Blog Roundup – March
Like many folks, I’ve followed the unfolding story of the shooting death of Trayvon Martin, a black teen killed by a neighborhood watchman under circumstances that may never fully come to light. In the latest development, Congressman Bobby Rush (D-IL) made headlines by wearing a hoodie in honor of Trayvon on the floor of the US House of Representatives and was promptly ushered off the floor for violating the dress code’s ban on hats.
Most of the news stories I saw about the incident simply reported the Congressman’s removal from the House floor. When I actually watched the video of his speech, though, I was more struck by something else.
While he briefly held the House floor, Congressman Rush recited two verses from Scripture over the rap of the speaker’s gavel: specifically, Micah 6:8, “And what does the LORD require of you, but to love kindness, to do justice, and to walk humbly with your God?”, and Luke 4:19, “The Spirit of the LORD … has sent me to proclaim that captives will be released, that the blind will see, that the oppressed will be set free.” To me, these verses get at the heart of the Gospel’s call for radical personal and social transformation; they express the cry of a universe groaning in labor pains for all things to be made new.
Why, I wondered, did the media not report that part of the story? And why, when politicians do quote Scripture, do we not hear passages like these?
Much of this stems from my long-standing frustration with how Christian faith has been politicized (can anyone really give me a good argument that disenfranchising LGBT folks gets to the heart of the Gospel?

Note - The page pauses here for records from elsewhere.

/-- A launch completes: its completion word is filled and what it held is free. -/
def State.completeLaunch (s : State) (k : Nat) (l : Launch) : State :=
  let endc := match l.state with
    | .started => match s.fam? l.root with
      | some f => f.endCode
      | none => 3
    | _ => 3
  let s : State := (s.freeBinds k).removeLaunchWaits k l.pre
  let s : State := { s with
    launches := tabErase s.launches k
    pkg := { s.pkg with cutCopies := tabErase s.pkg.cutCopies k }
    fams := s.fams.filter fun (_, f) => f.launch != k
    bins := s.bins.map fun (i, b) => (i, if b.launch == k then { b with live := false, recs := [] } else b)
    groups := s.groups.map fun (i, g) => (i, if g.launch == k then { g with live := false } else g) }
  let s := s.fillCword l l.endStatus endc
  let s := if l.endStatus = 0 then s else s.failWaiters s.launches.length k
  s.refreshLaunches l.pre

/-- LAUNCH_COMPLETE: the nth launch that is over completes, once its completion word and those of the launches that
fail with it wait for no line. -/
def execLaunchComplete (n : Nat) (s : State) : Host.Outcome State Fault Refusal :=
  event (fun s =>
    let l := s.launches.filter fun (k, l) => s.launchOver k l && !s.cwordWaits l &&
      s.launches.all fun (_, x) => x.state != .waiting || !s.cwordWaits x
    match l[n % l.length]? with
    | none => none
    | some (k, x) => some (s.completeLaunch k x)) s

/-- The Factor kills a launch: its families, started or pending, and its saved threads. One whose last family has
ended keeps its own status (R358). -/
def State.killLaunch (s : State) (k : Nat) : State :=
  let ended := s.fams.all fun (_, f) => f.launch != k || f.fin
  let s := s.modLaunch k fun l => { l with killed := l.killed || l.state != .started || !ended, saved := [] }
  let fs := (s.fams.filter fun (_, f) => f.launch == k && !f.fin).map (·.1)
  let hs := s.allThreads.filter fun t => t.launch == k && t.life == .halted
  (hs.foldl (fun s t => s.killHalted t.tid) s).killAll s.killFuel fs []

/-- A launch and, in paired mode, its mirror are killed. -/
def State.killLnum (s : State) (lnum : Nat) : State :=
  (s.launches.filter fun (_, l) => l.lnum == lnum && !l.killed).foldl (fun s (k, _) => s.killLaunch k) s

/-- LAUNCH_KILL: the nth live launch is killed. -/
def execLaunchKill (n : Nat) (s : State) : Host.Outcome State Fault Refusal :=
  event (fun s =>
    let l := s.launches.filter fun (_, l) => !l.killed
    match l[n % l.length]? with
    | none => none
    | some (_, x) => some (s.killLnum x.lnum)) s

/-- HALTED_THREAD_KILL: the device OS, through the Factor, kills the nth Halted thread (R365). -/
def execHaltedThreadKill (n : Nat) (s : State) : Host.Outcome State Fault Refusal :=
  event (fun s =>
    let l := s.allThreads.filter fun t => t.life == .halted
    match l[n % l.length]? with
    | none => none
    | some t => some (s.killHalted t.tid)) s

end Sys2Proof.Machine
end

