/-! ### Transfers of control (02 R22 to R25, 04 R66 to R71) -/

/-- SlotAdd moves by slots, five to a line, and its result has the form of a PC. NOP, BR, BRX, CALL, CALLX
and RET: the PC becomes the target, whose line is read anew and whose TGT bit is checked at its first turn
except after RET; a call first writes the next PC to DST, and one that closes a packet with it waits for the
packet; a target of bad form, and a BRX that does not go forward, trap BAD_TARGET with the target. Nothing
else changes. -/
def Obligations.TransfersReachTheirTargets : Prop :=
  (∀ (pc : Word) (n : Int), bits pc 5 3 = 0 → bits pc 2 0 ≤ 4 → 0 ≤ (linear pc : Int) + n →
     (linear pc : Int) + n < 5 * 2 ^ 58 →
     (linear (slotAdd pc n) : Int) = linear pc + n ∧ bits (slotAdd pc n) 5 3 = 0 ∧ bits (slotAdd pc n) 2 0 ≤ 4) ∧
  ((∀ (o : OpG) (s : State), s.cur.guardOn o.g = true → exec (.nop o) s = .next (s.finished .seq)) ∧
   (∀ (o : OpBr) (s : State), s.cur.guardOn o.g = true →
     (let t := slotAdd s.cur.pc o.n.toNat
      exec (.br o) s = if targetFormFails t then .next (s.takeTrap .badTarget (some t) (some 0))
        else .next (s.jumped t (some s.cur.pc)))) ∧
   (∀ (o : OpA) (s s1 : State) (t : Word), s.cur.guardOn o.g = true → Gives (readS o.a) s t s1 →
     exec (.brx o) s =
       if targetFormFails t then .next (s1.takeTrap .badTarget (some t) (some 0))
       else if 1 ≤ (linear t : Int) - linear s1.cur.pc ∧ (linear t : Int) - linear s1.cur.pc ≤ 0x7FFFFFFF
         then .next (s1.jumped t (some s1.cur.pc))
       else .next (s1.takeTrap .badTarget (some t) (some 0))) ∧
   (∀ (o : OpA) (s s1 : State) (t : Word), s.cur.guardOn o.g = true → Gives (readS o.a) s t s1 →
     exec (.ret o) s = if targetFormFails t then .next (s1.takeTrap .badTarget (some t) (some 0))
       else .next (s1.jumped t none)) ∧
   (∀ (o : OpCall) (s : State), s.cur.guardOn o.g = true → Gives (checkDst o.d) s () s →
     targetFormFails (slotAdd s.cur.pc o.n.toInt) = true →
     exec (.call o) s = .next (s.takeTrap .badTarget (some (slotAdd s.cur.pc o.n.toInt)) (some 0))) ∧
   (∀ (o : OpCall) (s u : State) (fl : Flow), s.cur.guardOn o.g = true →
     targetFormFails (slotAdd s.cur.pc o.n.toInt) = false → Gives (writeD o.d (slotAdd s.cur.pc 1)) s fl u →
     (fl = .seq → exec (.call o) s = .next (u.jumped (slotAdd s.cur.pc o.n.toInt) (some s.cur.pc))) ∧
     (fl = .held → ∃ v, exec (.call o) s = .next v ∧ v.flow = .held ∧ v.cur.life = .waiting ∧
       v.cur.wait = some ⟨11, some (.txeTo (slotAdd s.cur.pc o.n.toInt) s.cur.pc), false, 0⟩)) ∧
   (∀ (o : OpDA) (s s1 : State) (t : Word), s.cur.guardOn o.g = true → Gives (checkDst o.d) s () s →
     Gives (readS o.a) s t s1 → targetFormFails t = true →
     exec (.callx o) s = .next (s1.takeTrap .badTarget (some t) (some 0))) ∧
   (∀ (o : OpDA) (s s1 u : State) (t : Word) (fl : Flow), s.cur.guardOn o.g = true →
     Gives (checkDst o.d) s () s → Gives (readS o.a) s t s1 → targetFormFails t = false →
     Gives (writeD o.d (slotAdd s1.cur.pc 1)) s1 fl u →
     (fl = .seq → exec (.callx o) s = .next (u.jumped t (some s1.cur.pc))) ∧
     (fl = .held → ∃ v, exec (.callx o) s = .next v ∧ v.flow = .held ∧ v.cur.life = .waiting ∧
       v.cur.wait = some ⟨11, some (.txeTo t s1.cur.pc), false, 0⟩)))

/-! ### Traps and their return (03 R57 to R62, 04 R74, R75, 14 R276) -/

/-- A delegated trap enters the user handler: the user bank takes cause, PC and words, INH becomes 1, the PC
is THAND. A trap that is not delegated enters the kernel handler: the kernel bank takes cause, PC and words,
PPL takes PL, KINH becomes 1 and PL 1, and the PC is the kernel vector word. Every other STATUS bit, the
other bank, the registers and memory stay. -/
def Obligations.TrapsEnterTheirHandlers : Prop :=
  (∀ (s : State) (c : Cause) (i0 i1 : Word), Delegated s c →
     let t := s.takeTrap c (some i0) (some i1)
     t.cur.ubank = ⟨causeWord s c, s.cur.pc, i0, i1⟩ ∧ t.cur.status = s.cur.status ||| 0x10 ∧
       t.cur.pc = s.cur.thand ∧ t.cur.kbank = s.cur.kbank ∧ t.flow = .trapped ∧ TrapKeeps s t) ∧
  (∀ (s : State) (c : Cause) (i0 i1 : Word), ToKernel s c → KernelReady s → c ≠ .registerEcc →
     let t := s.takeTrap c (some i0) (some i1)
     t.cur.kbank = ⟨causeWord s c, s.cur.pc, i0, i1⟩ ∧
       bits t.cur.status 3 2 = bits s.cur.status 1 0 ∧ t.cur.status.getLsbD 5 = true ∧
       bits t.cur.status 1 0 = 1 ∧ t.cur.status.getLsbD 4 = s.cur.status.getLsbD 4 ∧
       bits t.cur.status 63 6 = bits s.cur.status 63 6 ∧
       t.cur.pc = s.mem.word s.vectorKey ∧ t.cur.ubank = s.cur.ubank ∧ t.flow = .trapped ∧ TrapKeeps s t)

/-- A trap to kernel that finds KINH = 1 halts the thread: it leaves its slot for good with the second
cause and its PC, and the kernel bank keeps the record of the trap being delivered. -/
def Obligations.TrapWithinTheKernelHandlerHalts : Prop :=
  ∀ (s : State) (c : Cause) (i0 i1 : Word), s.busy = true → ToKernel s c → s.cur.status.getLsbD 5 = true →
    let t := s.takeTrap c (some i0) (some i1)
    t.cur.life = .halted ∧ t.cur.halt = some (c, s.cur.pc) ∧ t.cur.kbank = s.cur.kbank ∧
      t.cur.ubank = s.cur.ubank ∧ t.cur.status = s.cur.status ∧ t.cur.l = s.cur.l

Really?). Ultimately, I’m upset that, when Christianity does enter politics, the discourse mostly misses the point of the Gospel. Important conversations about faith don’t happen.
Which is why I take comfort in the IFYC blog. In this space, we do have those important conversations, about birth control and religious freedom, about faith in higher ed, and about staying true to exclusive truth claims while forming relationships with people who don’t share those convictions. Praise the Lord for this space, and keep talking.